:: Extracted entries ::
/-! ### Sending (R262 to R268, R272) -/

/-- A frame becomes pending behind the channel's earlier ones; on a channel in BUS_OFF it is abandoned (R254, R264). -/
def State.enqueue (s : State) (ch : Nat) (f : TxFrame) : State :=
  if s.busOn ch = false ∨ s.opMode ch = 1 ∨ s.sendsOutputs = false ∨ s.chState ch = 0 then s
  else if s.chState ch = 4 ∨ s.chState ch = 5 then
    (s.abandonFrame ch f Fail.busOff).modChan ch (fun c => if f.what = .sync then { c with syncFailed := true } else c)
  else s.modChan ch (fun c => { c with pend := c.pend ++ [f] })

/-- A new frame of a round. -/
def TxFrame.new (w : TxWhat) (opened lastBeat round : Nat) : TxFrame :=
  { what := w, opened := opened, lastBeat := lastBeat, round := round, arb := 0, errs := 0, older := none, withheld := false }

/-- SYNC_KEY or FOLLOW_KEY as a frame of 8 bytes (R99, R272). -/
def keyFrame (k : Word) (data : List Byte) : BusFrame :=
  { ide := wbits k 29 29 == 1, ident := wbits k 28 0, fdf := wbits k 30 30 == 1, brs := wbits k 31 31 == 1, esi := false, rtr := false, dlc := 8,
    data := data }

/-- QUALITY of FOLLOW (R99). -/
def State.quality (s : State) (late : Bool) : Nat :=
  let st := match s.selBase with
    | none => 3
    | some n => let b := s.baseState n
                if b = 2 then 0 else if b = 3 then 1 else if b = 4 then 2 else 3
  let utc := s.rg Reg.UTC_OFFSET
  let ofs := sext 16 (wbits utc 15 0)
  let valid := wbits utc 16 16 == 1 && decide (0 ≤ ofs) && decide (ofs ≤ 255)
  let timingB := s.role == Role.pairMember && ((s.pairId == 1) == s.timingRole)
  st + 4 * wbits utc 17 17 + 8 * wbits utc 18 18 + 16 * b2n s.partnerPresent + 32 * b2n timingB + 64 * b2n late + 128 * b2n valid

/-- SOF_OFFSET a FOLLOW carries: the own measurement, or in a pair that of the unit with the timing role (R101). -/
def State.sofOffset (s : State) (ch : Nat) : Int :=
  if s.partnerPresent ∧ s.timingRole = false then (s.time.follow.getD ch none).getD 0 else sext 32 (s.rg (Reg.SYNC_RESID ch)).toNat

/-- FOLLOW's payload (R99, R102). -/
def State.followData (s : State) (ch opened : Nat) : List Byte :=
  let o := s.sofOffset ch
  let utc := s.rg Reg.UTC_OFFSET
  let q := s.quality (decide (4000 < o))
  leBytes 1 1 ++ leBytes 1 q ++ leBytes 1 (if q < 128 then 0 else wbits utc 7 0) ++ leBytes 1 opened ++ leBytes 4 (unsx 32 o)

/-- The frame of a pending transmission whose attempt began at a time. -/
def State.txFrame (s : State) (ch sofNs : Nat) (p : TxFrame) : BusFrame :=
  match p.what with
  | .sync => keyFrame (s.rg (Reg.FB_SYNC_KEY ch)) (leBytes 8 (p.opened * 250000))
  | .follow => keyFrame (s.rg (Reg.FB_FOLLOW_KEY ch)) (s.followData ch p.opened)
  | .entry e =>
    s.entryFrame e (match p.older with
      | some (b, old) => if sofNs < b then old else s.tbytes e Ent.primary 64
      | none => s.tbytes e Ent.primary 64)

/-- An attempt of a frame may start at a device time (R266): with its charge it ends by 240 µs of the round's last beat. -/
def State.mayStart (s : State) (ch : Nat) (p : TxFrame) (ns : Nat) : Bool :=
  let f := s.txFrame ch ns p
  decide (2 * ns + 25 * s.charge ch f.ide f.fdf f.brs f.data.length ≤ 2 * (p.lastBeat * 250000 + 240000))

/-- The first frame of a channel that is not withheld: the one on the bus. -/
def State.onBus (s : State) (ch : Nat) : Option TxFrame := (s.chan ch).pend.find? (fun p => !p.withheld)

/-- That frame removed. -/
def State.dropFrame (s : State) (ch : Nat) (p : TxFrame) : State := s.modChan ch (fun c => { c with pend := c.pend.erase p })
/-- That frame replaced. -/
def State.setFrame (s : State) (ch : Nat) (p q : TxFrame) : State :=
  s.modChan ch (fun c => { c with pend := c.pend.map (fun x => if x = p then q else x), timedOut := false })

/-- A frame fails for good; a failed SYNC takes its FOLLOW with it (R272). -/
def State.failFrame (s : State) (ch : Nat) (p : TxFrame) (cause : Nat) : State :=
  let s := (s.dropFrame ch p).abandonFrame ch p cause
  if p.what = .sync then s.modChan ch (fun c => { c with syncFailed := true, pend := c.pend.filter (fun x => x.what != .follow) }) else s

/-- The latest end of a frame of a round (RND_END_MAX). -/
def State.roundEndMax (s : State) (ch : Nat) (p : TxFrame) (endNs : Nat) : State :=
  s.peak (Reg.RND_END_MAX ch p.round) (endNs - p.opened * 250000)

/-- `BUS_FRAME_TX_DONE` (R265): the frame on the bus has succeeded; a SYNC's edge is measured (R100, R101). -/
def State.txDone (s : State) (ch sofQ endNs loopNs : Nat) : State :=
  if s.chLive ch = false ∨ s.silent = true then s else
  match s.onBus ch with
  | none => s
  | some p =>
    let sof := sofQ / 4
    if s.mayStart ch p sof = false then s else
    let s := if s.opMode ch = 2 then s else s.emit (.busFrame ch (s.txFrame ch sof p))
    let s := (s.dropFrame ch p).modChan ch (fun c => { c with timedOut := false })
    let s := (s.incSat (Reg.TX_FRAME_CNT ch)).setRg (Reg.ALONE_RUN ch) 0
    let s := (s.setFld (Reg.FB_ERRCNT ch) 8 0 (s.tec ch - 1)).confine ch
    let s := s.roundEndMax ch p endNs
    match p.what with
    | .sync =>
      ((s.setRg (Reg.SYNC_RESID ch) (BitVec.ofNat 32 (unsx 32 (satS 32 ((sofQ : Int) - 4 * (p.opened * 250000 : Nat)))))).setRg (Reg.SYNC_LOOP_NS ch)
        (BitVec.ofNat 32 loopNs))
    | .follow => s
    | .entry e => s.entrySent e sof p

/-- `BUS_FRAME_TX_DONE`. -/
def execBusFrameTxDone (ch sofQ endNs loopNs : Nat) (s : State) : Host.Outcome State Fault Refusal := .next (s.txDone ch sofQ endNs loopNs)

/-- `ARBITRATION_LOST` (R265, R272). -/
def execArbitrationLost (ch : Nat) (s : State) : Host.Outcome State Fault Refusal :=
  if s.chLive ch = false then .next s else
  match s.onBus ch with
  | none => .next s
  | some p =>
    if p.what = .sync ∨ s.fld (Reg.FB_RETRY ch) 3 0 ≤ p.arb then .next (s.failFrame ch p Fail.arbLimit)
    else .next (s.setFrame ch p { p with arb := p.arb + 1 })

/-- The register that counts an error (R284). -/
def errReg (ch : Nat) : BusErr → Nat
  | .bit => Reg.BIT_ERR_CNT ch
  | .stuff => Reg.STUFF_ERR_CNT ch
  | .form => Reg.FORM_ERR_CNT ch
  | .ack => Reg.ACK_ERR_CNT ch
  | .crc => Reg.CRC_ERR_CNT ch
  | .res => Reg.FORM_ERR_CNT ch

/-- An error frame ends the attempt of the frame on the bus (R250, R265, R267, R268, R272). `collide`: a dominant level
where a recessive bit was sent, after the arbitration was won; `dominant`: a dominant bit during the passive error flag;
`exempt`: the stuff error within arbitration that the standard does not count. -/
def State.busError (s : State) (ch : Nat) (kind : BusErr) (collide dominant exempt : Bool) : State :=
  if s.chLive ch = false then s else
  match s.onBus ch with
  | none => s
  | some p =>
    let s := s.incSat (errReg ch kind)
    let s := if kind = .ack then
        let s := s.incSat (Reg.ALONE_RUN ch)
        if (s.rg (Reg.ALONE_RUN ch)).toNat = s.fld (Reg.FB_RETRY ch) 23 16 then s.evt (Head.bus ch) 8 else s
      else s
    let s := match p.what with
      | .entry e =>
        if kind = .bit ∧ collide = true then
          let s := ((s.setTf e Ent.status 6 6 1).incSat (Reg.COLLIDE_CNT ch)).evt (Head.bus ch) 6
          if s.partnerPresent then s.twinMismatch e else s
        else s
      | _ => s
    let kept := (s.chan ch).pend.contains p
    let s := if kept = false then s
      else if p.what = .sync ∨ s.fld (Reg.FB_RETRY ch) 11 8 ≤ p.errs then s.failFrame ch p Fail.errLimit
      else s.setFrame ch p { p with errs := p.errs + 1 }
    if (s.chState ch = 3 ∧ kind = .ack ∧ dominant = false) ∨ exempt = true then s else s.tecUp ch

/-- `RECEIVE_ERROR` (R250, R254): `eight` where the standard raises REC by 8. A recessive res bit is a protocol exception
with PEX and a form error without. -/
def execReceiveError (ch : Nat) (kind : BusErr) (eight : Bool) (s : State) : Host.Outcome State Fault Refusal :=
  if s.chLive ch = false then .next s else
  let s := s.incSat (errReg ch kind)
  if kind = .res ∧ s.fld (Reg.FB_CTRL ch) 2 2 = 1 then .next (s.setCh ch 1)
  else .next ((s.setFld (Reg.FB_ERRCNT ch) 23 16 (min 255 (s.rec_ ch + if eight then 8 else 1))).confine ch)

/-- `ROUND_CUTOFF` (R266): at a beat offset, the pending frames of a channel that can no longer end in time. -/
def State.roundCutoff (s : State) (ch ofs : Nat) : State :=
  let now := s.beat * 250000 + ofs
  (s.chan ch).pend.foldl (fun s p => if s.mayStart ch p now then s else s.failFrame ch p Fail.cutoff) s

/-- `ROUND_CUTOFF`. -/
def execRoundCutoff (ch ofs : Nat) (s : State) : Host.Outcome State Fault Refusal := .next ((s.advanceTo ofs).roundCutoff ch ofs)

/-- `ALONE_DETECT` (R267). -/
def execAloneDetect (ch : Nat) (s : State) : Host.Outcome State Fault Refusal :=
  if s.busOn ch ∧ s.fld (Reg.FB_RETRY ch) 23 16 ≤ (s.rg (Reg.ALONE_RUN ch)).toNat then .next (s.evt (Head.bus ch) 8) else .next s

/-- `BUS_INTEGRATION_DONE` (R254); after a protocol exception the counters decide between active and passive. -/
def execBusIntegrationDone (ch : Nat) (s : State) : Host.Outcome State Fault Refusal :=
  if s.busOn ch ∧ s.chState ch = 1 then .next ((s.setCh ch 2).confine ch) else .next s

/-- `BUS_RECOVERY_DONE` (R254). -/
def execBusRecoveryDone (ch : Nat) (s : State) : Host.Outcome State Fault Refusal :=
  if s.busOn ch ∧ s.chState ch = 5 then .next (((s.setRg (Reg.FB_ERRCNT ch) 0).setCh ch 2).evt (Head.bus ch) 3) else .next s

/-- `TXD_TIMEOUT` (R251): the integrated transceiver releases the bus until the controller sends anew. -/
def execTxdTimeout (ch : Nat) (s : State) : Host.Outcome State Fault Refusal :=
  if s.busOn ch ∧ s.fld (Reg.FB_CTRL ch) 4 3 = 0 ∧ s.opMode ch ≠ 2 then
    .next ((s.modChan ch (fun c => { c with timedOut := true })).emit (.busReleased ch))
  else .next s

/-- `SLOT_DUE` (R264, R270): a TX slot's frame becomes pending; an entry without data, or muted, is skipped. In STANDBY the
lamp check may withhold it for a listen-only test (R405). -/
def State.slotDue (s : State) (ch round idx : Nat) (listenOnly : Bool) : State :=
  match s.roundRec ch round, s.bus.rounds.find? (fun r => r.ch == ch && r.round == round) with
  | some r, some o =>
    let (e, j, ns) := cfgSlot s.bus.cfg (r.first + idx)
    if idx < r.slots ∧ o.start + j = s.beat then
      let s := s.advanceTo ns
      if s.entryValid e ∧ s.entryTx e ∧ s.entrySched e ∧ s.tf e Ent.status 8 8 = 1 ∧ s.bus.muted.contains e = false then
        s.enqueue ch { TxFrame.new (.entry e) o.start (o.start + o.len - 1) round with withheld := listenOnly && s.blkState Head.pair == 3 }
      else s
    else s
  | _, _ => s

/-- `SLOT_DUE`. -/
def execSlotDue (ch round idx : Nat) (listenOnly : Bool) (s : State) : Host.Outcome State Fault Refusal := .next (s.slotDue ch round idx listenOnly)

/-- `FOLLOW_DUE` (R272): at 30 µs of the first beat of the channel's rounds, after a SYNC that has not failed. -/
def execFollowDue (ch : Nat) (s : State) : Host.Outcome State Fault Refusal :=
  match s.bus.rounds.find? (fun r => r.ch == ch && r.start == s.beat) with
  | some o =>
    let s := s.advanceTo 30000
    if s.fld (Reg.SYNC_CFG ch) 1 1 = 1 ∧ (s.chan ch).syncFailed = false ∧ (s.chan ch).lastSync = some s.beat then
      .next (s.enqueue ch (TxFrame.new .follow o.start (o.start + o.len - 1) o.round))
    else .next s
  | none => .next s

/-! ### What the beat does -/

/-- Every posted entry takes SHADOW into PRIMARY (R262); a frame already on the bus keeps what its attempt began with. -/
def State.takePosted (s : State) : State :=
  (s.validEntries.filter (fun e => s.entryTx e && s.tf e Ent.status 4 4 == 1)).foldl (fun s e =>
    let old := s.tbytes e Ent.primary 64
    let now := s.beat * 250000
    let s := s.modChan (s.entryCh e) (fun c => { c with pend := c.pend.map (fun p => if p.what = .entry e ∧ p.older = none then { p with older := some (now, old) } else p) })
    let s := (s.putTbytes e Ent.primary (s.tbytes e Ent.shadow 64)).modTally (fun m => m.putNat (256 * e + Ent.dataNs) 8 now)
    (s.setTf e Ent.status 8 8 1).setTf e Ent.status 4 4 0) s

/-- A byte range of an entry's data is posted (R262). -/
def State.postTally (s : State) (e ofs : Nat) (bs : List Byte) : State :=
  let b := bs.take (64 - ofs)
  let s := (s.putTbytes e (Ent.shadow + ofs) b).setTf e Ent.status 4 4 1
  s.foldMem 15 s.bus.tally (256 * e + Ent.shadow + ofs) b.length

:: Problem ::
Read each line of the material, and wherever the word "setCh" turns up, copy that line.

:: Answer for this exercise ::
  if kind = .res ∧ s.fld (Reg.FB_CTRL ch) 2 2 = 1 then .next (s.setCh ch 1)
  if s.busOn ch ∧ s.chState ch = 1 then .next ((s.setCh ch 2).confine ch) else .next s
  if s.busOn ch ∧ s.chState ch = 5 then .next (((s.setRg (Reg.FB_ERRCNT ch) 0).setCh ch 2).evt (Head.bus ch) 3) else .next s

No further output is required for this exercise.